A remote Australian community has taken revenge on a massive saltwater crocodile by eating the 3.6-meter (11.8-foot) beast blamed for devouring pets and chasing children.

On Wednesday, police in the town of Bulla in Australia’s Northern Territory shot the crocodile after deeming it a “significant risk to the community.”

In a statement, Northern Territory Police said the predator “had been stalking and lunging out of the water at children and adults” and had “also reportedly taken multiple community dogs.”

In a waste-conscious move, the crocodile was “prepared for a feast in the traditional manner,” police said, but not before authorities took the opportunity to give local children an impromptu “crocodile safety session,” including an “up-close look at the dangers within our waterways.”

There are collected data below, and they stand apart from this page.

theorem cpk (c : BitVec 5) (a : BitVec 4) (imm : BitVec 10) : Statement (.cpk c a imm) := by
  obtain ⟨h1, h2, h3, h4, h5, h6, h7, h8⟩ := engWord_fields 5 c.toNat a.toNat imm.toNat (by decide) c.isLt a.isLt imm.isLt
  refine engine _ _ rfl h8 (fun h => ?_)
  simp only [Instr.wf, immOk, immWideOk, decide_eq_true_eq] at h
  have e1 := engImm_engWord 5 c.toNat a.toNat imm.toNat (by decide) c.isLt a.isLt (by omega)
  have e2 := immIllegal_engWord 5 c.toNat a.toNat imm.toNat (by decide) c.isLt a.isLt (by omega)
  have h9 : ¬ 255 < imm.toNat := by omega
  simp [decodeEng, engIllegal, h1, h2, h3, h4, e1, e2, h9]

theorem cpe (c : BitVec 5) (a : BitVec 4) (imm : BitVec 10) : Statement (.cpe c a imm) := by
  obtain ⟨h1, h2, h3, h4, h5, h6, h7, h8⟩ := engWord_fields 6 c.toNat a.toNat imm.toNat (by decide) c.isLt a.isLt imm.isLt
  refine engine _ _ rfl h8 (fun h => ?_)
  simp only [Instr.wf, immOk, immWideOk, decide_eq_true_eq] at h
  have e1 := engImm_engWord 6 c.toNat a.toNat imm.toNat (by decide) c.isLt a.isLt (by omega)
  have e2 := immIllegal_engWord 6 c.toNat a.toNat imm.toNat (by decide) c.isLt a.isLt (by omega)
  have h9 : ¬ 255 < imm.toNat := by omega
  simp [decodeEng, engIllegal, h1, h2, h3, h4, e1, e2, h9]

theorem send (c : BitVec 5) (a : BitVec 4) (imm : BitVec 10) : Statement (.send c a imm) := by
  obtain ⟨h1, h2, h3, h4, h5, h6, h7, h8⟩ := engWord_fields 7 c.toNat a.toNat imm.toNat (by decide) c.isLt a.isLt imm.isLt
  refine engine _ _ rfl h8 (fun h => ?_)
  simp only [Instr.wf, immOk, immWideOk, decide_eq_true_eq] at h
  have e1 := engImm_engWord 7 c.toNat a.toNat imm.toNat (by decide) c.isLt a.isLt (by omega)
  have e2 := immIllegal_engWord 7 c.toNat a.toNat imm.toNat (by decide) c.isLt a.isLt (by omega)
  have h9 : ¬ 255 < imm.toNat := by omega
  simp [decodeEng, engIllegal, h1, h2, h3, h4, e1, e2, h9]

theorem recv (c : BitVec 5) (a : BitVec 4) (imm : BitVec 10) : Statement (.recv c a imm) := by
  obtain ⟨h1, h2, h3, h4, h5, h6, h7, h8⟩ := engWord_fields 8 c.toNat a.toNat imm.toNat (by decide) c.isLt a.isLt imm.isLt
  refine engine _ _ rfl h8 (fun h => ?_)
  simp only [Instr.wf, immOk, immWideOk, decide_eq_true_eq] at h
  have e1 := engImm_engWord 8 c.toNat a.toNat imm.toNat (by decide) c.isLt a.isLt (by omega)
  have e2 := immIllegal_engWord 8 c.toNat a.toNat imm.toNat (by decide) c.isLt a.isLt (by omega)
  have h9 : ¬ 255 < imm.toNat := by omega
  simp [decodeEng, engIllegal, h1, h2, h3, h4, e1, e2, h9]

theorem chw (c : BitVec 5) (a : BitVec 4) (imm : BitVec 10) : Statement (.chw c a imm) := by
  obtain ⟨h1, h2, h3, h4, h5, h6, h7, h8⟩ := engWord_fields 9 c.toNat a.toNat imm.toNat (by decide) c.isLt a.isLt imm.isLt
  refine engine _ _ rfl h8 (fun h => ?_)
  simp only [Instr.wf, immOk, immWideOk, decide_eq_true_eq] at h
  have e1 := engImm_engWord 9 c.toNat a.toNat imm.toNat (by decide) c.isLt a.isLt (by omega)
  have e2 := immIllegal_engWord 9 c.toNat a.toNat imm.toNat (by decide) c.isLt a.isLt (by omega)
  simp [decodeEng, engIllegal, h1, h2, h3, h4, h7, e1, e2]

Speaking to public broadcaster ABC, Northern Territory Police Sergeant Andrew McBride said the animal was “cooked up into crocodile tail soup, he was on the barbecue, a few of the pieces were wrapped up in banana leaves and cooked underground.”

“It was a rather large traditional feast and there were a few full bellies,” Sergeant McBride said.

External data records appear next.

/-- A write to a core's own scratchpad. -/
theorem scratchWrite_own (s : State) (core : Nat) {cs : Cells} (h : cs.isEmpty = false) :
    ((s.scratchWrite core cs).core core).scratch = Memory.writes (s.core core).scratch cs := by
  rw [State.scratchWrite, h, if_neg Bool.false_ne_true, State.core_modCore, (Core.feedComps_scratch _ _).1]
  rfl

theorem scratchWrite_mem (s : State) (c : Nat) (cs : Cells) : (s.scratchWrite c cs).mem = s.mem := by
  unfold State.scratchWrite
  split <;> rfl

/-- The cells that a beat of accrd writes. -/
def Core.rowCells (k : Core) (r : MRun) : Cells :=
  cellsAt (r.ent.ra.toNat % 2 ^ 20 + 64 * r.beat) (bytesOf 64 (k.tileRow r.ent.tile r.beat))

/-- The state when a beat of accrd has written its row: the marks, and what the context's operations have kept, come after it. -/
def State.rowWritten (s : State) (core : Nat) (r : MRun) : State :=
  (s.yieldHeld core r.ent.ctx 1 core ((s.core core).rowCells r)).scratchWrite core ((s.core core).rowCells r)

section Accrd
variable (s : State) (core : Nat) (r : MRun)

theorem sameArray_beatAccrd (h : r.beat < 16) : (s.rowWritten core r).SameArray core (s.beatAccrd core r) := by
  have hops (f : MEnt → MEnt) :
      (s.rowWritten core r).SameArray core ((s.rowWritten core r).modCore core (fun k => k.modOps r.ent.ctx f)) :=
    sameArray_modCore _ core fun _ => ⟨rfl, rfl, rfl, rfl⟩
  simp only [State.beatAccrd, if_neg (Nat.not_le.mpr h), maOff_eq]
  split
  · exact (hops _).trans (sameArray_modCore _ core fun _ => ⟨rfl, rfl, rfl, rfl⟩)
  · exact hops _

theorem rowWritten_tiles : ((s.rowWritten core r).core core).tiles = (s.core core).tiles :=
  (scratchWrite_tiles _ core _ core).trans (sameArray_yieldHeld s core r.ent.ctx 1 core _).own.tiles

theorem rowWritten_mem : (s.rowWritten core r).mem = s.mem :=
  (scratchWrite_mem _ core _).trans (sameArray_yieldHeld s core r.ent.ctx 1 core _).mem

theorem rowWritten_scratch : ((s.rowWritten core r).core core).scratch = Memory.writes (s.core core).scratch ((s.core core).rowCells r) :=
  (scratchWrite_own _ core rfl).trans (congrArg (Memory.writes · _) (sameArray_yieldHeld s core r.ent.ctx 1 core _).own.scratch)

theorem beatAccrd_mem : (s.beatAccrd core r).mem = s.mem := by
  by_cases h : r.beat < 16
  · exact (sameArray_beatAccrd s core r h).mem.trans (rowWritten_mem s core r)
  · rw [State.beatAccrd, if_pos (Nat.not_lt.mp h)]

theorem beatAccwr_tiles (h : r.beat < 16) : ((s.beatAccwr core r).1.core core).tiles
    = ((s.core core).setTile r.ent.tile (((s.core core).tileWords r.ent.tile).take (16 * r.beat)
        ++ unpackElems 32 ((s.viewOf core r.ent.ctx).scratchNat core (r.ent.ra.toNat % 2 ^ 20 + 64 * r.beat) 64) 16
        ++ ((s.core core).tileWords r.ent.tile).drop (16 * r.beat + 16))).tiles := by
  simp only [State.beatAccwr, if_neg (Nat.not_le.mpr h), State.core_modCore, maOff_eq]
  exact (markTile_ite_same _ _ _ _).1

theorem beatAccwr_scratch : ((s.beatAccwr core r).1.core core).scratch = (s.core core).scratch := by
  unfold State.beatAccwr
  split
  · rfl
  · rw [State.core_modCore]
    exact (markTile_ite_same _ _ _ _).2

theorem beatAccwr_mem : (s.beatAccwr core r).1.mem = s.mem := by
  unfold State.beatAccwr
  split <;> rfl

end Accrd

/-! ### pldef (R204) -/

theorem pair_modPair (s : State) (p : Nat) (f : Pair → Pair) : (s.modPair p f).pair p = f (s.pair p) := State.pair_setPair s p _

/-- The entry of a table is its 16 bits. -/
theorem ofNat_fld_tableEntry (d : List Dw) (i : Nat) :
    BitVec.ofNat 16 (fld (dwOf d (4 + i / 4)) (16 * (i % 4) + 15) (16 * (i % 4))) = Claims.tableEntry d i := by
  have hw : 16 * (i % 4) + 15 + 1 - 16 * (i % 4) = 16 := by omega
  apply BitVec.eq_of_toNat_eq
  simp [Claims.tableEntry, fld, hw]

section Pldef
variable (s : State) (core : Nat) (r : MRun)

/-- A pldef whose record is malformed, or longer than what it reads. -/
def MRun.badRecord (r : MRun) : Prop := prMalformed (r.desc.take 4) = true ∨ r.ent.beats * 48 < prBytes (r.desc.take 4)

theorem pldefDone_bad (h : r.badRecord) : s.pldefDone core r = s.modPair (s.pairOf core) (fun p => { p with
    slots := Sp.put p.slots r.ent.tile { record := r.desc.take 4, valid := false, writer := core, owner := s.ownerOf core } }) :=
  if_pos (by simpa [MRun.badRecord] using h)

theorem pldefDone_good (h : ¬r.badRecord) : s.pldefDone core r = s.modPair (s.pairOf core) (fun p => { p with
    slots := Sp.put p.slots r.ent.tile { record := r.desc.take 4, writer := core, owner := s.ownerOf core }
    dtab := (List.range (if prTable (r.desc.take 4) then 2 ^ prL (r.desc.take 4) else 0)).foldl
      (fun m i => Sp.set 0 m (prTbase (r.desc.take 4) + i) (Claims.tableEntry r.desc i)) p.dtab }) := by
  simp only [← ofNat_fld_tableEntry]
  exact if_neg (by simpa [MRun.badRecord] using h)

theorem pldefDone_pair :
    let p := s.pair (s.pairOf core)
    let p' := (s.pldefDone core r).pair (s.pairOf core)
    let rec_ := r.desc.take 4
    (r.badRecord → p'.slots = Sp.put p.slots r.ent.tile { record := rec_, valid := false, writer := core, owner := s.ownerOf core }
        ∧ p'.dtab = p.dtab)
    ∧ (¬r.badRecord → p'.slots = Sp.put p.slots r.ent.tile { record := rec_, writer := core, owner := s.ownerOf core }
        ∧ p'.dtab = (List.range (if prTable rec_ then 2 ^ prL rec_ else 0)).foldl
            (fun m i => Sp.set 0 m (prTbase rec_ + i) (Claims.tableEntry r.desc i)) p.dtab) := by
  refine ⟨fun h => ?_, fun h => ?_⟩
  · rw [pldefDone_bad s core r h, pair_modPair]; exact ⟨rfl, rfl⟩
  · rw [pldefDone_good s core r h, pair_modPair]; exact ⟨rfl, rfl⟩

Both the saltwater and freshwater crocodile species are protected in Australia, where hunting the animals has been banned by federal law since 1971 – a time when poaching had driven them close to extinction.

Numbers have boomed in the decades since, with the Northern Territory now home to some 100,000 crocodiles, according to the local government.

Thousands more crocodiles are distributed across the north of neighbouring states Queensland and Western Australia.

“Any body of water in The Top End may contain large and potentially dangerous crocodiles,” said government wildlife specialist Kristen Hay, using a colloquial name for the Northern Territory.

The territory’s website notes that saltwater crocodiles can grow to six meters (20 feet), weigh up to a ton and “will eat just about anything.”

That means interactions between crocodiles and humans can be fatal, and park rangers across northern Australia remove hundreds of saltwater crocodiles from populated areas each year.

In April, a 16-year-old boy was killed by a crocodile in northern Queensland while attempting to swim to shore after his boat broke down. Last year, the remains of a 64-year-old fisherman were recovered from inside a crocodile, also in Queensland.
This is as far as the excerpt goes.